* _Extracted entries_
════════════════

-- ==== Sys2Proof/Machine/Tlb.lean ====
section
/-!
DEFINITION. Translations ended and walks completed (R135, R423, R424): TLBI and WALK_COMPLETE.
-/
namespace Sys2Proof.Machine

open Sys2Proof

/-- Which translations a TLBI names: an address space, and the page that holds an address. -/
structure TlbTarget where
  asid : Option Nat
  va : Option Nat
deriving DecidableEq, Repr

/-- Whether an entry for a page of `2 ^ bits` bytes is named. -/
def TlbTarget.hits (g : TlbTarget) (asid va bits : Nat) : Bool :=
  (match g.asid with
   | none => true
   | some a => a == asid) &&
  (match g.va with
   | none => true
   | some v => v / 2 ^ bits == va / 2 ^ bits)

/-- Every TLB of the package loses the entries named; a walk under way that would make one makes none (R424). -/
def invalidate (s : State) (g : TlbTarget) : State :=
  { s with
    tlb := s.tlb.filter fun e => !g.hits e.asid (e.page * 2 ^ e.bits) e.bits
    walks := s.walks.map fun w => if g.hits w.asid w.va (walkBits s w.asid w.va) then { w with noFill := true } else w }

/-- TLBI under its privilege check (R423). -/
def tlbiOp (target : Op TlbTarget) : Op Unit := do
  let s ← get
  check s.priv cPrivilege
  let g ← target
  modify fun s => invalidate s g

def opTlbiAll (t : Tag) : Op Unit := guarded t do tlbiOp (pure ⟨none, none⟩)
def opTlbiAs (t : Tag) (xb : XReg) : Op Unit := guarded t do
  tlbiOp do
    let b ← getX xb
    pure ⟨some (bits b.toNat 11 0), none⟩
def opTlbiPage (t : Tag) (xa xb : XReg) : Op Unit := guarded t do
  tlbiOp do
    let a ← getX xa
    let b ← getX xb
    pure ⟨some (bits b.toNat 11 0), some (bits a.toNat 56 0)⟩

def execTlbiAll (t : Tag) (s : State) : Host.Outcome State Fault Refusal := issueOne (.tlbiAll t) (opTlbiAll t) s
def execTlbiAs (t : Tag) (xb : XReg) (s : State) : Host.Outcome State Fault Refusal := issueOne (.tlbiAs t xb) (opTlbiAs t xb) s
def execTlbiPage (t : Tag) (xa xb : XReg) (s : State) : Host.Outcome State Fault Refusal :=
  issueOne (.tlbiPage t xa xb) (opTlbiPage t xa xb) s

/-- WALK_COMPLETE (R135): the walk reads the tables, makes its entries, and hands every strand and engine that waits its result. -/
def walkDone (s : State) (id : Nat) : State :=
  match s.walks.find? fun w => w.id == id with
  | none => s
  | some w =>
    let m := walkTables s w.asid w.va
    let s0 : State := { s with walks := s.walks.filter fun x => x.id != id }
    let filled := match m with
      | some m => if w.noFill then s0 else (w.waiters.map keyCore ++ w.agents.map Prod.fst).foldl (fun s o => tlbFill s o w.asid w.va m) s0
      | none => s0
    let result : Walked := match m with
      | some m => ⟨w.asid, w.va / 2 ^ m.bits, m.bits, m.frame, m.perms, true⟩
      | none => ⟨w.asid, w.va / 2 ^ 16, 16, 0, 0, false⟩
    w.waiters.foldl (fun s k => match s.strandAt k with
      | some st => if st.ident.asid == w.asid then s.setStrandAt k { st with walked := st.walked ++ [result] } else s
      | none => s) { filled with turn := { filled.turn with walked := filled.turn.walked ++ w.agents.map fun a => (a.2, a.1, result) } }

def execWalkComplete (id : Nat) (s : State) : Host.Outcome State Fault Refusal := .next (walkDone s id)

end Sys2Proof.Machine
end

════════════════

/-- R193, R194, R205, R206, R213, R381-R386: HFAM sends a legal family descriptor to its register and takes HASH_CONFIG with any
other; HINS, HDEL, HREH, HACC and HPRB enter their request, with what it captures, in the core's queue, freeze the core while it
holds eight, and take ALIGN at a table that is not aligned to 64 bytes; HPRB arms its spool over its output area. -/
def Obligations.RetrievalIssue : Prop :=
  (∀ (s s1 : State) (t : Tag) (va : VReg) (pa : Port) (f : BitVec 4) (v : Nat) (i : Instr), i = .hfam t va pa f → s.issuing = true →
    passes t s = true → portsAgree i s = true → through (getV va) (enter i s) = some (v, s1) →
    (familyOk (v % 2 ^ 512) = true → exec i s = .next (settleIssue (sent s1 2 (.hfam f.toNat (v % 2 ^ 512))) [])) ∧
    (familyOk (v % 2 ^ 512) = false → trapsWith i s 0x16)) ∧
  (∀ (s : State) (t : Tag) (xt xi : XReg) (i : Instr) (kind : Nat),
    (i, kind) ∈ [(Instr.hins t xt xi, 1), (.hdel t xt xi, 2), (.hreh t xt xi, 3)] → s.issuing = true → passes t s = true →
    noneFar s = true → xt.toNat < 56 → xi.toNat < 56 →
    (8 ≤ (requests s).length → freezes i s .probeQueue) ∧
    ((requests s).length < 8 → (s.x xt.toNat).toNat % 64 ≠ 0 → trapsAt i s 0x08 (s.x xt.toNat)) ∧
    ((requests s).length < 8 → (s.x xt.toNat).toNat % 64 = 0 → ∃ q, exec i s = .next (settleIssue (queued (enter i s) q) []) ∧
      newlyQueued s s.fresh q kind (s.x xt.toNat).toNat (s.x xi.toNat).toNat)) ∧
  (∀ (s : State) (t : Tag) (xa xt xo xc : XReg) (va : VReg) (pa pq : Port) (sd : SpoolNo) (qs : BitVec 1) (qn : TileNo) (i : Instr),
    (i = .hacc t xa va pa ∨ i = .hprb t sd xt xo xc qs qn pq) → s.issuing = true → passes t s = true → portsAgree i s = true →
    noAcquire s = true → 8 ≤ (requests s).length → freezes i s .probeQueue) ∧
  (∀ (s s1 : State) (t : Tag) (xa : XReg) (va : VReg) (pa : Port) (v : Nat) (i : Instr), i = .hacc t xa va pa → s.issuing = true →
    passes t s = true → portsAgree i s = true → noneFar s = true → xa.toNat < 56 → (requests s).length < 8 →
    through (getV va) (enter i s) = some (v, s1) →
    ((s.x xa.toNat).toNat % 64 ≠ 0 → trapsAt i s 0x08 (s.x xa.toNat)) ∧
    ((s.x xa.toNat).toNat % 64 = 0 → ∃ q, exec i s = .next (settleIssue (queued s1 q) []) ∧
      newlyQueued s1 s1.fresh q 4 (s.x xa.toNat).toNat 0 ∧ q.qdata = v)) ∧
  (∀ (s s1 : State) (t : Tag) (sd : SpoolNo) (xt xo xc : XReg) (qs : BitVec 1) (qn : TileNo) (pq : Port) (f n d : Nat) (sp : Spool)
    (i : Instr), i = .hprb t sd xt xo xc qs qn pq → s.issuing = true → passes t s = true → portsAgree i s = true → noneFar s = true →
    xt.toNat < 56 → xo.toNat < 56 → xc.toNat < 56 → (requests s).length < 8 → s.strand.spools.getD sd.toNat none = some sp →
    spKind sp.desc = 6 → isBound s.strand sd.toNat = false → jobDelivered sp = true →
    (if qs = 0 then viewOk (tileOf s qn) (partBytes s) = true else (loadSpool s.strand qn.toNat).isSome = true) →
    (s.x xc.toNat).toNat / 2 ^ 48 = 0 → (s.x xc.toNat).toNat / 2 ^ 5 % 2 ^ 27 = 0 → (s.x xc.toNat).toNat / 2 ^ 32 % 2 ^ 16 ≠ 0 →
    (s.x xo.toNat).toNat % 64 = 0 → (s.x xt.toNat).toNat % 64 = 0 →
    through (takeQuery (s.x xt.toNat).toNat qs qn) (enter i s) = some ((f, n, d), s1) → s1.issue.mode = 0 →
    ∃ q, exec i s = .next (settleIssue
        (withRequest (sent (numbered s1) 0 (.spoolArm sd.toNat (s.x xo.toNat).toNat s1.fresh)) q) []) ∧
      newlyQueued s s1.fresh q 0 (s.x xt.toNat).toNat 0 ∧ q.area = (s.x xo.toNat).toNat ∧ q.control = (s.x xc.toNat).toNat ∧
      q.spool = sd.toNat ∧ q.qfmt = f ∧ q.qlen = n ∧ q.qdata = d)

════════════════

* _Work request_
After locating the line with "noneFar s = true → xt.toNat" in the material above, return it and each line after it exactly, ending at the line with "((requests s).length < 8 → (s.x xt.toNat).toNat % 64 ≠".

* _Exercise solution_
    noneFar s = true → xt.toNat < 56 → xi.toNat < 56 →
    (8 ≤ (requests s).length → freezes i s .probeQueue) ∧
    ((requests s).length < 8 → (s.x xt.toNat).toNat % 64 ≠ 0 → trapsAt i s 0x08 (s.x xt.toNat)) ∧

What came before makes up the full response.